ERROR [main] 2015-03-15 02:41:02,872 CassandraDaemon.java (line 513)
Exception encountered during startup
java.lang.IllegalStateException: unable to find sufficient sources for
streaming range (7169067280919608187,7171404468239785904]


There appears to be a disconnect between what the Gossiper is logging (the
node is up and endpoint state is saved) and what the MigrationStage is
seeing.  I can't seem to pinpoint the issue.  The other nodes all show UN
(Up/Normal) for the ring during the new node's bootstrap.  Also this issue
is reproducible in our cluster every time we attempt to add a new node
(i.e. it is not intermittent or load dependent).

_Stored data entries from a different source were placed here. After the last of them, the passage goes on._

-- ==== Sys2Proof/Laws/Sprite.lean ====
section
/-! SUPPORT. The pixel blend and collision unit, pixel by pixel: a drawn sprite toggles exactly the pixels it covers, and
collides exactly when it covers a lit one (43_display.md R190-R193). -/

namespace Sys2Proof.Machine

/-- Which sprite row lands on framebuffer row R when sprite row `r` is the next one drawn. -/
def spriteIndex (cy : Byte) (r : Nat) (R : Fin 32) : Nat := (R.val + 32 - (cy.toNat + r) % 32) % 32

/-- The bits XOR-ed onto framebuffer row R. -/
def rowMask (cx cy : Byte) (r : Nat) (rows : List Byte) (R : Fin 32) : RowWord :=
  ((rows[spriteIndex cy r R]?).map fun b => spriteRow b cx).getD 0#64

theorem targetRow_val (cy : Byte) (r : Nat) : (targetRow cy r).val = (cy.toNat + r) % 32 := rfl

/-- Row R takes the one sprite row that lands on it. -/
theorem drawRows_row (cx cy : Byte) (rows : List Byte) (r : Nat) (f : Framebuffer) (col : Bool)
    (short : rows.length ≤ 32) (R : Fin 32) :
    (drawRows cx cy r rows (f, col)).1[R] = f[R] ^^^ rowMask cx cy r rows R := by
  induction rows generalizing r f col with
  | nil => simp [drawRows, rowMask]
  | cons b rest ih =>
    simp only [List.length_cons] at short
    rw [drawRows, ih _ _ _ (by omega)]
    have hR := R.isLt
    by_cases h : R = targetRow cy r
    · subst h
      have hv := targetRow_val cy r
      have h1 : spriteIndex cy (r + 1) (targetRow cy r) = 31 := by
        unfold spriteIndex; rw [hv]; omega
      have h2 : spriteIndex cy r (targetRow cy r) = 0 := by
        unfold spriteIndex; rw [hv]; omega
      have h3 : rest[31]? = none := List.getElem?_eq_none (by omega)
      simp [rowMask, h1, h2, h3]
    · have hne : R.val ≠ (cy.toNat + r) % 32 := fun e => h (Fin.ext (e.trans (targetRow_val cy r).symm))
      have h1 : spriteIndex cy r R = spriteIndex cy (r + 1) R + 1 := by
        unfold spriteIndex; omega
      have hne' : (targetRow cy r).val ≠ R.val := fun e => h (Fin.ext e.symm)
      have h2 : (f.set (targetRow cy r) (f[targetRow cy r] ^^^ spriteRow b cx))[R] = f[R] :=
        Vector.getElem_set_ne _ _ hne'
      rw [h2]
      simp [rowMask, h1]

/-- A collision is a sprite row that meets a lit pixel of the row it lands on. -/
theorem drawRows_collide (cx cy : Byte) (rows : List Byte) (r : Nat) (f : Framebuffer) (col : Bool)
    (short : rows.length ≤ 32) :
    (drawRows cx cy r rows (f, col)).2 = true ↔
      col = true ∨ ∃ (k : Nat) (b : Byte), rows[k]? = some b ∧ f[targetRow cy (r + k)] &&& spriteRow b cx ≠ 0#64 := by
  induction rows generalizing r f col with
  | nil => simp [drawRows]
  | cons b rest ih =>
    simp only [List.length_cons] at short
    rw [drawRows, ih _ _ _ (by omega)]
    have other : ∀ k b', rest[k]? = some b' →
        (f.set (targetRow cy r) (f[targetRow cy r] ^^^ spriteRow b cx))[targetRow cy (r + 1 + k)]
          = f[targetRow cy (r + (k + 1))] := by
      intro k b' hk
      have hlt : k < rest.length := by
        rcases Nat.lt_or_ge k rest.length with h | h
        · exact h
        · rw [List.getElem?_eq_none h] at hk; cases hk
      have e : r + 1 + k = r + (k + 1) := by omega
      simp only [e]
      refine Vector.getElem_set_ne _ _ ?_
      rw [targetRow_val, targetRow_val]
      omega
    simp only [Bool.or_eq_true, bne_iff_ne, or_assoc]
    refine or_congr_right ?_
    constructor
    · rintro (h | ⟨k, b', hk, h⟩)
      · exact ⟨0, b, rfl, h⟩
      · exact ⟨k + 1, b', by simpa using hk, by rwa [other k b' hk] at h⟩
    · rintro ⟨k, b', hk, h⟩
      cases k with
      | zero =>
        cases hk
        exact .inl h
      | succ k =>
        simp only [List.getElem?_cons_succ] at hk
        exact .inr ⟨k, b', hk, by rwa [other k b' hk]⟩

/-- The pixels of a sprite row. -/
theorem spriteRow_pixel_iff (b cx : Byte) (c : Fin 64) :
    (spriteRow b cx).getMsbD c = true ↔
      ∃ j, j < 8 ∧ b.getLsbD (7 - j) = true ∧ c.val = (cx.toNat + j) % 64 := by
  have hc := c.isLt
  rw [spriteRow_pixel, Bool.and_eq_true, decide_eq_true_eq]
  constructor
  · rintro ⟨h, hb⟩
    exact ⟨_, h, hb, by omega⟩
  · rintro ⟨j, hj, hb, e⟩
    have : (c.val + 64 - cx.toNat % 64) % 64 = j := by omega
    rw [this]
    exact ⟨hj, hb⟩

/-- The bits XOR-ed onto a framebuffer row are the covered pixels. -/
theorem rowMask_pixel_iff (cx cy : Byte) (rows : List Byte) (short : rows.length ≤ 32) (r : Fin 32) (c : Fin 64) :
    (rowMask cx cy 0 rows r).getMsbD c = true ↔ Safety.Covers cx cy rows r c := by
  have hr := r.isLt
  unfold Safety.Covers
  constructor
  · intro h
    unfold rowMask at h
    cases hk : rows[spriteIndex cy 0 r]? with
    | none => rw [hk] at h; simp [BitVec.getMsbD] at h
    | some b =>
      rw [hk] at h
      obtain ⟨j, hj, hb, e⟩ := (spriteRow_pixel_iff b cx c).mp h
      exact ⟨_, b, j, hk, hj, hb, by unfold spriteIndex; omega, e⟩
  · rintro ⟨k, b, j, hk, hj, hb, er, ec⟩
    have hlt : k < rows.length := by
      rcases Nat.lt_or_ge k rows.length with h | h
      · exact h
      · rw [List.getElem?_eq_none h] at hk; cases hk
    have : spriteIndex cy 0 r = k := by unfold spriteIndex; omega
    unfold rowMask
    rw [this, hk]
    exact (spriteRow_pixel_iff b cx c).mpr ⟨j, hj, hb, ec⟩

/-- A drawn sprite toggles exactly the pixels it covers. -/
theorem drawSprite_pixel (f : Framebuffer) (cx cy : Byte) (rows : List Byte) (short : rows.length ≤ 32)
    (r : Fin 32) (c : Fin 64) :
    Framebuffer.pixel (drawSprite f cx cy rows).1 r c = true ↔
      (Framebuffer.pixel f r c = true ↔ ¬ Safety.Covers cx cy rows r c) := by
  unfold Framebuffer.pixel drawSprite
  rw [drawRows_row _ _ _ _ _ _ short, BitVec.getMsbD_xor, ← rowMask_pixel_iff cx cy rows short r c]
  cases f[r].getMsbD c <;> cases (rowMask cx cy 0 rows r).getMsbD c <;> simp

/-- A drawn sprite collides exactly when it covers a lit pixel. -/
theorem drawSprite_collide (f : Framebuffer) (cx cy : Byte) (rows : List Byte) (short : rows.length ≤ 32) :
    (drawSprite f cx cy rows).2 = true ↔
      ∃ (r : Fin 32) (c : Fin 64), Safety.Covers cx cy rows r c ∧ Framebuffer.pixel f r c = true := by
  unfold drawSprite
  rw [drawRows_collide _ _ _ _ _ _ short]
  constructor
  · rintro (h | ⟨k, b, hk, h⟩)
    · cases h
    · obtain ⟨i, hi, hbit⟩ : ∃ i, i < 64 ∧ (f[targetRow cy (0 + k)] &&& spriteRow b cx).getMsbD i = true := by
        by_contra none
        refine h (BitVec.eq_of_getMsbD_eq fun i hi => ?_)
        cases hb : (f[targetRow cy (0 + k)] &&& spriteRow b cx).getMsbD i
        · simp [BitVec.getMsbD]
        · exact absurd ⟨i, hi, hb⟩ none
      rw [BitVec.getMsbD_and, Bool.and_eq_true] at hbit
      obtain ⟨j, hj, hb, e⟩ := (spriteRow_pixel_iff b cx ⟨i, hi⟩).mp hbit.2
      exact ⟨targetRow cy (0 + k), ⟨i, hi⟩,
        ⟨k, b, j, hk, hj, hb, by rw [targetRow_val, Nat.zero_add], e⟩, hbit.1⟩
  · rintro ⟨r, c, ⟨k, b, j, hk, hj, hb, er, ec⟩, lit⟩
    refine .inr ⟨k, b, hk, fun h0 => ?_⟩
    obtain rfl : r = targetRow cy (0 + k) := Fin.ext (by rw [targetRow_val, Nat.zero_add, er])
    have hbit := congrArg (fun w : RowWord => w.getMsbD c.val) h0
    simp only [BitVec.getMsbD_and] at hbit
    rw [(spriteRow_pixel_iff b cx c).mpr ⟨j, hj, hb, ec⟩] at hbit
    unfold Framebuffer.pixel at lit
    rw [lit] at hbit
    simp [BitVec.getMsbD] at hbit

end Sys2Proof.Machine
end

We never had this problem before when we were on 1.2.11.  Since then, we
have

   1. upgraded to 2.0.10,
   2. migrated our hardware to new i2.xlarge instances (using rsync and the
   replace address system property)
   3. shrunk our cluster down from 16 nodes to 9 (due to the much larger
   newer instances)

I have searched around for this issue, and only really see a couple of
references to it:

   - http://www.mail-archive.com/user%40cassandra.apache.org/msg34971.html
   - http://www.mail-archive.com/user%40cassandra.apache.org/msg38065.html

Any help would be appreciated,
Karl